WHAT YOU SHOULD DO | For this listing, the lines between the one holding "fun _ _ => encode_of_decode" and the one holding "by_contra legal", inclusive, must be set down exactly.

GIVEN ENTRIES |

/-- A word that is not illegal is the word of the command it decodes to. -/
theorem encode_of_decode {w : Word} {i : Instr} (h : decode w = .command i) : encode i = w := by
  have legal : ¬ breaksAClause w := fun hbreaks => by
    obtain ⟨why, hwhy⟩ := illegal_of_breaksAClause hbreaks
    rw [h] at hwhy
    cases hwhy
  obtain ⟨j, rfl⟩ := exists_encode_of_not_breaksAClause legal
  rw [decode_encode] at h
  cases h
  rfl

/-- Settles O31: a legal word has the form of one command's word, and that word decodes to this command only. -/
theorem everyCommandHasOneWord : Obligations.EveryCommandHasOneWord := fun _ _ => encode_of_decode

theorem illegal_iff_breaksAClause (w : Word) : (∃ why, decode w = .illegal why) ↔ breaksAClause w := by
  refine ⟨fun ⟨why, hwhy⟩ => ?_, illegal_of_breaksAClause⟩
  by_contra legal
  obtain ⟨i, rfl⟩ := exists_encode_of_not_breaksAClause legal
  rw [decode_encode] at hwhy
  cases hwhy

theorem acceptWord_of_illegal {w : Word} {why : Illegal} (h : decode w = .illegal why) (s : Machine.State) :
    Machine.acceptWord w s = .next s.raiseIllegalCommand := by
  simp [Machine.acceptWord, h]

/-- Settles O33: the clauses by `illegal_iff_breaksAClause`, and the effect by that of the exception. -/
theorem illegalWordsExactly : Obligations.IllegalWordsExactly :=
  ⟨illegal_iff_breaksAClause, fun _ s ⟨_, h⟩ => acceptWord_of_illegal h s⟩

/-- Settles O29, by evaluating the decoder. -/
theorem specWordsDecode : Obligations.SpecWordsDecode := by
  unfold Obligations.SpecWordsDecode
  decide


/-! ### The opcode table -/

theorem exists_fields (w : Word) : ∃ phase pw wf ch rsv op, w = wordOfFields phase pw wf ch rsv op :=
  ⟨_, _, _, _, _, _, (wordOfFields_fields w).symm⟩

theorem wordOfFields_inj {phase phase' : Phase} {pw pw' : PulseWidth} {wf wf' ch ch' rsv rsv' op op' : BitVec 2} :
    wordOfFields phase pw wf ch rsv op = wordOfFields phase' pw' wf' ch' rsv' op' ↔
      phase = phase' ∧ pw = pw' ∧ wf = wf' ∧ ch = ch' ∧ rsv = rsv' ∧ op = op' := by
  constructor
  · intro h
    exact ⟨by simpa using congrArg fieldPhase h, by simpa using congrArg fieldPw h,
      by simpa using congrArg fieldWf h, by simpa using congrArg fieldCh h,
      by simpa using congrArg fieldRsv h, by simpa using congrArg fieldOp h⟩
  · rintro ⟨rfl, rfl, rfl, rfl, rfl, rfl⟩
    rfl

theorem and_wordOfFields (phase phase' : Phase) (pw pw' : PulseWidth) (wf wf' ch ch' rsv rsv' op op' : BitVec 2) :
    wordOfFields phase pw wf ch rsv op &&& wordOfFields phase' pw' wf' ch' rsv' op' =
      wordOfFields (phase &&& phase') (pw &&& pw') (wf &&& wf') (ch &&& ch') (rsv &&& rsv') (op &&& op') := by
  unfold wordOfFields
  rw [← BitVec.and_append, ← BitVec.and_append, ← BitVec.and_append, ← BitVec.and_append, ← BitVec.and_append]

/-- The mask of the SEL forms and CHRST frees the channel only. -/
theorem and_channelMask (phase : Phase) (pw : PulseWidth) (wf ch rsv op : BitVec 2) :
    wordOfFields phase pw wf ch rsv op &&& 0xFFFFFFCF#32 = wordOfFields phase pw wf 0#2 rsv op := by
  rw [show 0xFFFFFFCF#32 = wordOfFields (BitVec.allOnes 16) (BitVec.allOnes 8) (BitVec.allOnes 2) 0#2
    (BitVec.allOnes 2) (BitVec.allOnes 2) by decide, and_wordOfFields]
  simp only [BitVec.and_allOnes, BitVec.and_zero]

/-- The mask of SAMPLE frees the three operands. -/
theorem and_sampleMask (phase : Phase) (pw : PulseWidth) (wf ch rsv op : BitVec 2) :
    wordOfFields phase pw wf ch rsv op &&& 0x000000CF#32 = wordOfFields 0#16 0#8 wf 0#2 rsv op := by
  rw [show 0x000000CF#32 = wordOfFields 0#16 0#8 (BitVec.allOnes 2) 0#2 (BitVec.allOnes 2) (BitVec.allOnes 2) by
    decide, and_wordOfFields]
  simp only [BitVec.and_allOnes, BitVec.and_zero]

/-- A SEL row's match word and mask pick out the words of its form. -/
theorem channelMask_sel_iff (wave : Waveform) {pattern : Word}
    (hp : wordOfFields 0#16 0#8 (waveformCode wave) 0#2 0#2 2#2 = pattern) (w : Word) :
    w &&& 0xFFFFFFCF#32 = pattern ↔ encode (selCommand wave (channelOfBits (fieldCh w))) = w := by
  obtain ⟨phase, pw, wf, ch, rsv, op, rfl⟩ := exists_fields w
  rw [and_channelMask, ← hp, eq_comm, encode_selCommand_fields, fieldCh_wordOfFields, channelBits_channelOfBits]
  simp only [wordOfFields_inj, true_and]

theorem channelMask_chrst_iff (w : Word) :
    w &&& 0xFFFFFFCF#32 = 0x00000003#32 ↔ encode (.chrst (channelOfBits (fieldCh w))) = w := by
  obtain ⟨phase, pw, wf, ch, rsv, op, rfl⟩ := exists_fields w
  rw [and_channelMask, eq_comm, encode_chrst, fieldCh_wordOfFields, channelBits_channelOfBits,
    show 0x00000003#32 = wordOfFields 0#16 0#8 0#2 0#2 0#2 3#2 by decide]
  simp only [wordOfFields_inj, true_and]

theorem sampleMask_iff (w : Word) :
    w &&& 0x000000CF#32 = 0x00000001#32 ↔
      encode (.sample (channelOfBits (fieldCh w)) (fieldPhase w) (fieldPw w)) = w := by
  obtain ⟨phase, pw, wf, ch, rsv, op, rfl⟩ := exists_fields w
  rw [and_sampleMask, eq_comm, encode_sample, fieldCh_wordOfFields, fieldPhase_wordOfFields, fieldPw_wordOfFields,
    channelBits_channelOfBits, show 0x00000001#32 = wordOfFields 0#16 0#8 0#2 0#2 0#2 1#2 by decide]
  simp only [wordOfFields_inj, true_and]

SOLUTION FOR THIS PROBLEM |
theorem everyCommandHasOneWord : Obligations.EveryCommandHasOneWord := fun _ _ => encode_of_decode

theorem illegal_iff_breaksAClause (w : Word) : (∃ why, decode w = .illegal why) ↔ breaksAClause w := by
  refine ⟨fun ⟨why, hwhy⟩ => ?_, illegal_of_breaksAClause⟩
  by_contra legal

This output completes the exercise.